In the entries below, find the line with "def Result.blank : Result" and the line with "def recordOk (r". Print those two and everything between them exactly, and nothing else.
☆ ☆ ☆ ☆ ☆
-- ==== Sys2Proof/Machine/Launch.lean ====
section
/-! DEFINITION. The launch engine: fetching records, readiness, the pair decision, selection, placement and start, strips, halting, the end of
a gang and completion records (R81, R83, R99, R318 to R332, R336, R342, R344, R345). -/

namespace Sys2Proof.Machine

/-! ### Launches and queues -/

/-- A command queue (R318). -/
def queueOf (s : State) (q : BitVec 6) : CQueue := s.queues[q.toNat]

/-- Replace a command queue. -/
def setQueue (s : State) (q : BitVec 6) (c : CQueue) : State := { s with queues := s.queues.set q.toNat c }

/-- The launch with an id. -/
def launchOf (s : State) (lid : Word) : Option Launch := s.launches.find? fun l => l.lid == lid

/-- Replace a launch. -/
def setLaunch (s : State) (l : Launch) : State := { s with launches := s.launches.map fun k => if k.lid = l.lid then l else k }

/-- A result with nothing set (R331). -/
def Result.blank : Result := { code := 0, cause := 0, epc := 0, tval := 0, hart := 0, energy := 0, origin := 0 }

/-- A result with a code and a trap value. -/
def refusal (code : Nat) (tval : Word) : Result := { Result.blank with code := code, tval := tval }

/-- A launch ends with a result, and awaits its completion record (R331). -/
def endLaunch (s : State) (l : Launch) (r : Result) : State := setLaunch s { l with phase := .ended, result := r }

/-- A launch has been fetched and has not started (R319). -/
def waiting (l : Launch) : Bool := l.phase == .fetched || l.phase == .ready || l.phase == .selected

/-- How many records of a queue wait (R319). -/
def waitingIn (s : State) (q : Nat) : Nat := s.launches.countP fun l => l.queue == q && waiting l

/-- The launch id of sequence number `n` of a queue (R318). -/
def lidOf (q n : Nat) : Word := W (q * 2 ^ 56 + (n + 1))

/-- The launch-ring or completion-ring slot of sequence number `n` (R318). -/
def slotAt (base : Word) (log2 n : Nat) : Word := base + W (n % 2 ^ log2 * 64)

/-- Dependence `i` of a record (R320). -/
def recordDep (r i : Nat) : Dep := { kind := bitsN r (8 * 0x0B + 2 * i) 2, a := W (hdr r (0x10 + 16 * i) 8), b := W (hdr r (0x18 + 16 * i) 8) }

/-- A dependence keeps R320: none is all zero, a launch dependence has a zero second half, a watermark is aligned. -/
def depOk (d : Dep) : Bool :=
  match d.kind with
  | 0 => d.a == 0 && d.b == 0
  | 1 => d.b == 0
  | 2 => d.a.toNat % 8 == 0
  | _ => false

/-- A record keeps R320. -/
def recordOk (r : Nat) : Bool :=
  hdr r 0 8 % 256 == 0 && decide (hdr r 8 1 < 8) && decide (hdr r 9 1 < 4) && decide (hdr r 0x0A 1 < 2) && decide (hdr r 0x0B 1 < 64) &&
  decide (hdr r 0x0C 4 < 2 ^ 20) && (List.range 3).all fun i => depOk (recordDep r i)

/-- The launch of a record (R320); a marked launch carries 0x10 until the harness decides (R331). -/
def launchFrom (q : BitVec 6) (n r : Nat) : Launch :=
  let mark := bitN (hdr r 0x0A 1) 0
  { lid := lidOf q.toNat n, queue := q.toNat, seq := n, image := W (hdr r 0 8), prio := hdr r 8 1, eclass := hdr r 9 1, splice := mark,
    deps := (List.range 3).map (recordDep r), met := [], pasid := hdr r 0x0C 4, phase := .fetched, readyAt := 0, readyNo := 0, places := [],
    hreason := if mark then 0x10 else 0, pair := none, plan := none, consumer := false, decided := !mark, result := Result.blank }

/-- The next record of a queue is fetched (R319): copied and counted in HEAD. A record of a queue whose PASID is not active, or of another PASID,
completes with PASIDGONE; one that cannot be read or reads as poison with BADREC and its slot's address, a malformed one with BADREC, and one
whose image is refused with BADIMAGE (R276, R320, R324). A record that had been appended when its PASID was torn down completes with PASIDGONE (R278). Nothing happens while the queue is disabled, empty or full of waiting records, its function is not in
RUN, or a page is in migration (R319, R354; log entry 7). DEDUCED: log entry 60. -/
def execRecordFetch (q : BitVec 6) (s : State) : Out :=
  let c := queueOf s q
  if c.head < c.goneTo then
    .next { setQueue s q { c with head := c.head + 1 } with
      launches := s.launches ++ [{ launchFrom q c.head 0 with phase := .ended, result := refusal 3 0 }] }
  else if !c.en ∨ c.tail ≤ c.head ∨ 16 ≤ waitingIn s q.toNat ∨ s.dev.tdisp[q.toNat / 32] ≠ .run ∨ (contextOf s c.pasid).state = 2 then .next s
  else
    let slot := slotAt c.base c.log2 c.head
    let add (t : State) (l : Launch) : Out :=
      .next { setQueue t q { c with head := c.head + 1 } with launches := t.launches ++ [l] }
    let done (t : State) (l : Launch) (r : Result) : Out := add t { l with phase := .ended, result := r }
    if (contextOf s c.pasid).state ≠ 1 then done s (launchFrom q c.head 0) (refusal 3 0)
    else
      match engineRead s c.pasid slot 64 with
      | (_, .error none) => .next s
      | (t, .error (some _)) => done t (launchFrom q c.head 0) (refusal 6 slot)
      | (t, .ok (r, pois)) =>
        let l := launchFrom q c.head r
        if pois then done t (launchFrom q c.head 0) (refusal 6 slot)
        else if !recordOk r then done t l (refusal 6 0)
        else if l.pasid ≠ c.pasid then done t l (refusal 3 0)
        else
          match readJob t l.pasid l.image with
          | (_, .stall) => .next s
          | (u, .bad a) => done u l (refusal 4 a)
          | (u, .ok _) => add u l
☆ ☆ ☆ ☆ ☆
EXPECTED OUTPUT:
def Result.blank : Result := { code := 0, cause := 0, epc := 0, tval := 0, hart := 0, energy := 0, origin := 0 }

/-- A result with a code and a trap value. -/
def refusal (code : Nat) (tval : Word) : Result := { Result.blank with code := code, tval := tval }

/-- A launch ends with a result, and awaits its completion record (R331). -/
def endLaunch (s : State) (l : Launch) (r : Result) : State := setLaunch s { l with phase := .ended, result := r }

/-- A launch has been fetched and has not started (R319). -/
def waiting (l : Launch) : Bool := l.phase == .fetched || l.phase == .ready || l.phase == .selected

/-- How many records of a queue wait (R319). -/
def waitingIn (s : State) (q : Nat) : Nat := s.launches.countP fun l => l.queue == q && waiting l

/-- The launch id of sequence number `n` of a queue (R318). -/
def lidOf (q n : Nat) : Word := W (q * 2 ^ 56 + (n + 1))

/-- The launch-ring or completion-ring slot of sequence number `n` (R318). -/
def slotAt (base : Word) (log2 n : Nat) : Word := base + W (n % 2 ^ log2 * 64)

/-- Dependence `i` of a record (R320). -/
def recordDep (r i : Nat) : Dep := { kind := bitsN r (8 * 0x0B + 2 * i) 2, a := W (hdr r (0x10 + 16 * i) 8), b := W (hdr r (0x18 + 16 * i) 8) }

/-- A dependence keeps R320: none is all zero, a launch dependence has a zero second half, a watermark is aligned. -/
def depOk (d : Dep) : Bool :=
  match d.kind with
  | 0 => d.a == 0 && d.b == 0
  | 1 => d.b == 0
  | 2 => d.a.toNat % 8 == 0
  | _ => false

/-- A record keeps R320. -/
def recordOk (r : Nat) : Bool :=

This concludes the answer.